Book Review: The Box - How the Shipping Container Made the World Smaller and the World Economy Bigger by Marc Levinson


Box cover showing a blueprint of a shipping container.

In April 1956, a refitted oil tanker carried fifty-eight shipping containers from Newark to Houston. From that modest beginning, container shipping developed into a huge industry that made the boom in global trade possible. The Box tells the dramatic story of the container's creation, the decade of struggle before it was widely adopted, and the sweeping economic consequences of the sharp fall in transportation costs that containerization brought about.

Just how interesting could a book about boxes be? Turns out, pretty interesting!

It's a story of big business, trade-unions, globalisation, and the relentless drive for efficiency. Being an economics book, it focuses mostly on the economic side of things - with only a few brief diversions into the other impacts the invention had.

One of the fascinating things it reveals is that no-one knows anything. Everyone made huge mistakes - both in the public and private sector. Those who clearly saw the winds of change got brutally knocked off course when reality didn't meet prediction.
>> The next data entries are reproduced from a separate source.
-- ==== Sys2Proof/Safety.lean ====
section
/-! DEFINITION. What counts as a good state and as the end of a run, in the terms claims use. -/

namespace Sys2Proof.Machine

/-- Every address on the stack is that of a fetched CALL, so at most 4094 (R38, R39). -/
abbrev State.stackAddressesFetched (s : State) : Prop := ∀ k : Fin 16, k.val < s.sp.val → (s.stack[k.val]).toNat ≤ 4094

/-- While key x is awaited, `PC` still holds the address of that Fx0A (R47, R245). -/
abbrev State.waitingAtInstruction (s : State) : Prop :=
  ∀ x : Reg, s.rs = .awaitingKey x → s.fetch.map decode = some (.ok (.ldVxK x))

/-- The invariant of every run: memory in canonical form, `PC` at most 0x10FE (R38), the stack holding
addresses of fetched instructions (R38, R39), a key wait standing at its instruction (R47). -/
structure State.Inv (s : State) : Prop where
  memory : s.mem.wf
  pcBound : s.pc.toNat ≤ 0x10FE
  stackAddresses : s.stackAddressesFetched
  waiting : s.waitingAtInstruction

/-- The run failed: `RS` = `Faulted(kind)` (R301, case 1). -/
def State.hasFaulted (s : State) : Bool :=
  match s.rs with
  | .faulted _ => true
  | .awaitingKey _ => false
  | .running => false

/-- The idle loop: running, and the word at `PC` is a JP to `PC` itself (R301, case 2). -/
def State.idles (s : State) : Bool :=
  match s.rs, s.fetch with
  | .running, some w => decide (decode w = .ok (.jp s.pc))
  | .running, none => false
  | .awaitingKey _, _ => false
  | .faulted _, _ => false

/-- The end of a run, less the refusal, which is an outcome and not a state (R301). A wait for a key is no end. -/
def State.ended (s : State) : Bool := s.hasFaulted || s.idles

/-- A step is safe when it neither stops nor records a fatal error. -/
def State.stepSafe (s : State) : Prop := ∃ t, step s = .next t ∧ t.hasFaulted = false

end Sys2Proof.Machine
end

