/-- While running, when the two bytes at `PC` decode to i, a step is the execute stage of i and then the moves of the timer
and the host on the state it gave (R131, R135). Those moves: both timers lose the same number of ticks, floored at 0, `DC`
stays or is cleared, nothing else changes but the count of free values (R271, R272, R278; log 2, log 6). -/
def Obligations.StepRunsDecodedInstruction : Prop :=
  (∀ (s : State) (i : Instr) (rest : List Byte), s.rs = .running → s.pc.toNat ≤ 4094 →
    decodeBytes [s.readByte s.pc.toNat, s.readByte (s.pc.toNat + 1)] = .ok (i, rest) →
    cpuStep s = exec i s ∧
    step s = match exec i s with
      | .next t => .next t.environment
      | .fault k => .fault k
      | .refused r => .refused r) ∧
  (∀ s : State,
    Keeps [.delay, .sound, .displayChanged, .draws] [] s s.environment ∧ s.environment.pc = s.pc ∧
    (∃ n : Nat, s.environment.dt.toNat = s.dt.toNat - n ∧ s.environment.st.toNat = s.st.toNat - n) ∧
    (s.environment.dc = true → s.dc = true) ∧ s.environment.draws = s.draws + 1)

/-- A tick takes one from each timer that is above 0, reads and writes nothing else, in every run state; n ticks at once
are n ticks one after another (R271). -/
def Obligations.TickDecrementsTimers : Prop :=
  ∀ s : State,
    s.tick.dt.toNat = s.dt.toNat - 1 ∧ s.tick.st.toNat = s.st.toNat - 1 ∧
    Keeps [.delay, .sound] [] s s.tick ∧ s.tick.pc = s.pc ∧
    ∀ n : Nat, s.ticks n = State.tick^[n] s

/-- Every step is an interleaving of the three agents' transitions: one of the CPU, which is `Step()` or the completion of a
key wait, then some ticks, then at most one clear of `DC` (R130). The order, ticks and then the clear, is log 2; the free key
event is log 3; the count of free values is the model's own (log 6). -/
def Obligations.StepIsInterleaving : Prop :=
  ∀ s t : State, step s = .next t →
    ∃ (m : Move) (n : Nat) (c : List Move) (u : State),
      (m = .cpu ∨ ∃ x k, s.rs = .awaitingKey x ∧ m = .keyPress k) ∧ (c = [] ∨ c = [.clearDc]) ∧
      s.moves (m :: (List.replicate n Move.tick ++ c)) = .next u ∧ t = u.spendDraw

/-- `Faulted` is terminal: a step there answers the same error, and a key event or a tick leaves it (R132, R268; the
spec's own decision D4, log 14). -/
def Obligations.FaultedIsTerminal : Prop :=
  ∀ (s : State) (k : Fault), s.rs = .faulted k →
    cpuStep s = .fault k ∧ step s = .fault k ∧ (∀ key : Key, s.keyPress key = s) ∧ s.tick.rs = .faulted k

/-- While a key is awaited a `Step()` changes nothing and returns `Waiting`, and the timer keeps ticking; without a key event
a step of the machine leaves everything but the timers, `DC` and the count of free values, and only a key event ends the
wait (R133). The clause on a step of the machine rests on the model's choices: free ticks and a free clear of `DC` (log 2), a
free key event (log 3), the count of free values (log 6). -/
def Obligations.WaitingStepChangesNothing : Prop :=
  ∀ (s : State) (x : Reg), s.rs = .awaitingKey x →
    cpuStep s = .next s ∧ s.result = .waiting ∧ s.tick.rs = .awaitingKey x ∧ s.clearDc.rs = .awaitingKey x ∧
    s.tick.dt.toNat = s.dt.toNat - 1 ∧ s.tick.st.toNat = s.st.toNat - 1 ∧
    (Config.keyEvent s.draws = none → ∃ t, step s = .next t ∧ t.rs = .awaitingKey x ∧ t.pc = s.pc ∧
      Keeps [.delay, .sound, .displayChanged, .draws] [] s t)

/-- A key event k completes a wait for register x: `V[x]` is k, `PC` moves on by 2, the CPU runs again, nothing else
changes; it is ignored in every other run state (R246, R278; the spec's own decision D9, log 3). That a step with a free key
event is this and then the environment's moves is log 2 and log 3. -/
def Obligations.KeyEventCompletesWait : Prop :=
  ∀ (s : State) (k : Key),
    (∀ x : Reg, s.rs = .awaitingKey x →
      ((s.keyPress k).reg x).toNat = k.val ∧ (s.keyPress k).pc = s.pc + 2#16 ∧ (s.keyPress k).rs = .running ∧
      Keeps [.runState] [x] s (s.keyPress k) ∧
      (Config.keyEvent s.draws = some k → step s = .next (s.keyPress k).environment)) ∧
    ((∀ x : Reg, s.rs ≠ .awaitingKey x) → s.keyPress k = s)

/-- From the run state `Running` the execute stage leaves `Running`, but for Fx0A, which enters the wait, and the
instructions that can raise an error, each only its own (R140, R260, R266, R299; the error as a next state is log 1). -/
def Obligations.RunStateAfterExecute : Prop :=
  ∀ (i : Instr) (s t : State), s.rs = .running → exec i s = .next t →
    t.rs = .running ∨
    (∃ x, i = .ldVxK x ∧ t.rs = .awaitingKey x) ∨
    (∃ nnn, i = .call nnn ∧ t.rs = .faulted .stackOverflow) ∨
    (i = .ret ∧ t.rs = .faulted .stackUnderflow) ∨
    (((∃ x y n, i = .drw x y n) ∨ (∃ x, i = .ldBVx x) ∨ (∃ x, i = .ldMemVx x) ∨ (∃ x, i = .ldVxMem x)) ∧
      t.rs = .faulted .outOfBoundsMemoryAccess)

/-- A `Step()` that raises an error writes only `RS` (R139; the precision is the spec's own decision D3, log 13). -/
def Obligations.FaultsArePrecise : Prop :=
  ∀ (s t : State) (k : Fault), s.rs = .running → cpuStep s = .next t → t.rs = .faulted k → t = s.setRs (.faulted k)

/-- A fetched word that decodes to no instruction raises `UnrecognizedOpcode` (R261). The error as a next state is log 1;
that nothing else changes is the spec's own decision D3 (R139, log 13). -/
def Obligations.IllegalWordRaises : Prop :=
  ∀ (s : State) (w : Word), s.rs = .running → s.fetch = some w → (∀ i : Instr, decode w ≠ .ok i) →
    cpuStep s = .next (s.setRs (.faulted .unrecognizedOpcode))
It is a love-letter to standards. Although the process used to define them is revealed to be hopelessly flawed. But once standards dominate, it leads to repeatable actions which can be used to ruthlessly drive down costs. That's mostly positive if you're shipping goods - but decidedly less so if you are reliant on complexity to keep your job. It opens up new opportunities in impoverished countries - but also floods those markets with destabilisingly cheap goods.

But, ultimately, the tale of how we came to be able to cheaply and securely move items around the world is an interesting one.

I think the book would have benefited from more illustrations. It is tedious to read pages of prose where a couple of graphs would have been better at showing the data. Similarly, there are no photos - which means we have to try and determine what things look like from their descriptions.